Les chiffres laisseront cependant libre cours aux interprétations. Dans son bilan esquissé à la fermeture de l’Espace 400e, le directeur général rappelait que ce lieu lui semblait une sorte d’Expo 67. La comparaison ne manque pas de pertinence. Du 3 juin au 28 septembre, on y offrait « 120 jours de rencontres inoubliables avec des artistes, chanteurs, musiciens, danseurs, acrobates, historiens, conférenciers, des gens d’ici et d’ailleurs venus célébrer les 400 ans de Québec ». Les historiens semblaient détonner dans la liste? Ils participaient aux « Grandes Rencontres », qui constituaient le volet intellectuel élaboré sous la direction de l’anthropologue Bernard Arcand et s’annonçaient « fascinantes tantôt écolos, tantôt gastronomiques ou encore historiques ».

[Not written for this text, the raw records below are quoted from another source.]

-- ==== Sys2Proof/Laws/Keeps1.lean ====
section
/-! SUPPORT. What the operations of Ops.lean, Flags.lean, Coils.lean, RingOps.lean, OpStates.lean, RangerOps.lean, Points.lean, FirebreakOps.lean, TapOps.lean keep (see Keeps.lean): no part beyond those named as hypotheses changes. -/

namespace Sys2Proof.Machine

set_option Elab.async false

open Sys2Proof

set_option linter.unusedSimpArgs false
set_option linter.unusedVariables false
set_option linter.tactic.unusedName false

/-! ### Ops -/

@[simp ↓] theorem drawInt_keeps (s : State) {A : Part → Bool} {r0 : State} (h_s : Keeps A r0 s) : Keeps A r0 (drawInt s).2 := by simp [drawInt, SameBut, SameLists, *]

@[simp ↓] theorem drawBool_keeps (s : State) {A : Part → Bool} {r0 : State} (h_s : Keeps A r0 s) : Keeps A r0 (drawBool s).2 := by simp [drawBool, SameBut, SameLists, *]

@[simp ↓] theorem State.setVal_keeps (s : State) (key : Nat) (v : ObjVal) {A : Part → Bool} {r0 : State} (h_s : Keeps A r0 s)
    (p_dict : A .dict = true := by first | assumption | rfl) : Keeps A r0 (State.setVal s key v) := by simp [State.setVal, SameBut, SameLists, *]

@[simp ↓] theorem State.setNum_keeps (s : State) (idx sub : Nat) (v : Int) {A : Part → Bool} {r0 : State} (h_s : Keeps A r0 s)
    (p_dict : A .dict = true := by first | assumption | rfl) : Keeps A r0 (State.setNum s idx sub v) := by simp [State.setNum, *]

@[simp ↓] theorem State.send_keeps (s : State) (m : FaultMsg) {A : Part → Bool} {r0 : State} (h_s : Keeps A r0 s)
    (p_ranger : A .ranger = true := by first | assumption | rfl) : Keeps A r0 (State.send s m) := by simp [State.send, SameBut, SameLists, *]

@[simp ↓] theorem State.report_keeps (s : State) (source kind : Nat) (sev : Sev) (cls val : Nat) {A : Part → Bool} {r0 : State} (h_s : Keeps A r0 s)
    (p_ranger : A .ranger = true := by first | assumption | rfl) : Keeps A r0 (State.report s source kind sev cls val) := by simp [State.report, *]

@[simp ↓] theorem State.reportInj_keeps (s : State) (inj : Bool) (source kind : Nat) (sev : Sev) (cls val : Nat) {A : Part → Bool} {r0 : State} (h_s : Keeps A r0 s)
    (p_ranger : A .ranger = true := by first | assumption | rfl) : Keeps A r0 (State.reportInj s inj source kind sev cls val) := by simp [State.reportInj, *]

@[simp ↓] theorem State.clearFault_keeps (s : State) (source kind cls val : Nat) {A : Part → Bool} {r0 : State} (h_s : Keeps A r0 s)
    (p_ranger : A .ranger = true := by first | assumption | rfl) : Keeps A r0 (State.clearFault s source kind cls val) := by simp [State.clearFault, *]

@[simp ↓] theorem State.raiseOnce_keeps (s : State) (source kind : Nat) (sev : Sev) (cls val : Nat) {A : Part → Bool} {r0 : State} (h_s : Keeps A r0 s)
    (p_ranger : A .ranger = true := by first | assumption | rfl) : Keeps A r0 (State.raiseOnce s source kind sev cls val) := by simp [State.raiseOnce, *]

@[simp ↓] theorem State.clearOnce_keeps (s : State) (source kind cls val : Nat) {A : Part → Bool} {r0 : State} (h_s : Keeps A r0 s)
    (p_ranger : A .ranger = true := by first | assumption | rfl) : Keeps A r0 (State.clearOnce s source kind cls val) := by simp [State.clearOnce, *]

@[simp ↓] theorem missStream_keeps (source value : Nat) (s : State) {A : Part → Bool} {r0 : State} (h_s : Keeps A r0 s)
    (p_core : A .core = true := by first | assumption | rfl) (p_ranger : A .ranger = true := by first | assumption | rfl)
    : Keeps A r0 (missStream source value s) := by
  unfold missStream
  repeat' first
    | (simp +contextual (maxDischargeDepth := 60) [SameBut, SameLists, *]; done)
    | (rename_i e; have e := congrArg Prod.snd e; dsimp only at e; subst e)
    | split
    | (refine keeps_foldl (fun _ _ _ => ?_) ?_)
    | dsimp only

@[simp ↓] theorem State.tallyFlags_keeps (s : State) (flags kind : Nat) (body : Bytes) {A : Part → Bool} {r0 : State} (h : Keeps A r0 s)
    (p_tally : A .tally = true := by first | assumption | rfl) :
    Keeps A r0 (State.tallyFlags s flags kind body) := by
  unfold State.tallyFlags
  dsimp only
  split
  · refine h.of_parts (by simp [SameBut, *]) rfl rfl rfl fun c => ?_
    refine { c with q25 := ?_ }
    simp only [List.length_append, List.length_cons, List.length_nil]
    omega
  · exact h.of_eq (by simp [SameBut, *]) rfl rfl (by simp [SameLists])

@[simp ↓] theorem State.tell_keeps (s : State) (kind : Nat) (body : Bytes) {A : Part → Bool} {r0 : State} (h_s : Keeps A r0 s)
    (p_tally : A .tally = true := by first | assumption | rfl) : Keeps A r0 (State.tell s kind body) := by simp [State.tell, *]

@[simp ↓] theorem State.tellEvent_keeps (s : State) (kind event subject : Nat) (items : Bytes) {A : Part → Bool} {r0 : State} (h_s : Keeps A r0 s) (p_tally : A .tally = true := by first | assumption | rfl) : Keeps A r0 (State.tellEvent s kind event subject items) := by simp [State.tellEvent, *]

@[simp ↓] theorem State.journal_keeps (s : State) (slot kind : Nat) (payload : Bytes) {A : Part → Bool} {r0 : State} (h_s : Keeps A r0 s)
    (p_storage : A .storage = true := by first | assumption | rfl) : Keeps A r0 (State.journal s slot kind payload) := by simp [State.journal, SameBut, SameLists, *]

@[simp ↓] theorem State.answer_keeps (s : State) (r : Response) {A : Part → Bool} {r0 : State} (h_s : Keeps A r0 s)
    (p_dict : A .dict = true := by first | assumption | rfl) : Keeps A r0 (State.answer s r) := by simp [State.answer, SameBut, SameLists, *]

@[simp ↓] theorem State.replyAt_keeps (s : State) (session req type abort : Nat) (cyc : Cycle) {A : Part → Bool} {r0 : State} (h_s : Keeps A r0 s) (p_dict : A .dict = true := by first | assumption | rfl) : Keeps A r0 (State.replyAt s session req type abort cyc) := by simp [State.replyAt, *]

@[simp ↓] theorem State.reply_keeps (s : State) (session req type abort : Nat) {A : Part → Bool} {r0 : State} (h_s : Keeps A r0 s)
    (p_dict : A .dict = true := by first | assumption | rfl) : Keeps A r0 (State.reply s session req type abort) := by simp [State.reply, *]

@[simp ↓] theorem State.modSession_keeps (s : State) (n : Nat) (f : Session → Session) {A : Part → Bool} {r0 : State} (h_s : Keeps A r0 s)
    (p_dict : A .dict = true := by first | assumption | rfl) : Keeps A r0 (State.modSession s n f) := by simp [State.modSession, SameBut, SameLists, *]

@[simp ↓] theorem State.modCell_keeps (s : State) (k : Nat) (f : CellState → CellState) {A : Part → Bool} {r0 : State} (h_s : Keeps A r0 s)
    (p_cells : A .cells = true := by first | assumption | rfl) : Keeps A r0 (State.modCell s k f) := by simp [State.modCell, SameBut, SameLists, *]

/-! ### Flags -/

@[simp ↓] theorem State.setFe_keeps (s : State) (i : Nat) (v : Bool) {A : Part → Bool} {r0 : State} (h_s : Keeps A r0 s)
    (p_fe : A .fe = true := by first | assumption | rfl) : Keeps A r0 (State.setFe s i v) := by simp [State.setFe, SameBut, SameLists, *]

@[simp ↓] theorem State.setCellFlag_keeps (s : State) (k i : Nat) (v : Bool) {A : Part → Bool} {r0 : State} (h_s : Keeps A r0 s)
    (p_cells : A .cells = true := by first | assumption | rfl) : Keeps A r0 (State.setCellFlag s k i v) := by simp [State.setCellFlag, *]

@[simp ↓] theorem State.setCause_keeps (s : State) (i : Nat) (v : Bool) {A : Part → Bool} {r0 : State} (h_s : Keeps A r0 s)
    (p_fb : A .fb = true := by first | assumption | rfl) : Keeps A r0 (State.setCause s i v) := by simp [State.setCause, SameBut, SameLists, *]

@[simp ↓] theorem State.setDomains_keeps (s : State) (l : List Nat) (v : Bool) {A : Part → Bool} {r0 : State} (h_s : Keeps A r0 s)
    (p_power : A .power = true := by first | assumption | rfl) : Keeps A r0 (State.setDomains s l v) := by simp [State.setDomains, SameBut, SameLists, *]

/-! ### Coils -/

@[simp ↓] theorem State.modContactor_keeps (s : State) (k : Nat) (f : Contactor → Contactor) {A : Part → Bool} {r0 : State} (h_s : Keeps A r0 s)
    (p_fe : A .fe = true := by first | assumption | rfl) : Keeps A r0 (State.modContactor s k f) := by simp [State.modContactor, SameBut, SameLists, *]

On notera l’ordre de préséance qui concorde assez bien avec les statistiques fournies par le site Internet du 400e. Espace 400e a accueilli « 700 artistes d’ici et d’ailleurs » sur sa Grande place et « 6 500 artistes locaux, amateurs et passionnés, ont fait montre de leur talent sur la Scène des Jardins éphémères IGA ». Ont fermé la marche les « 78 conférences et classes de maître ». dont environ le tiers portaient sur l’histoire.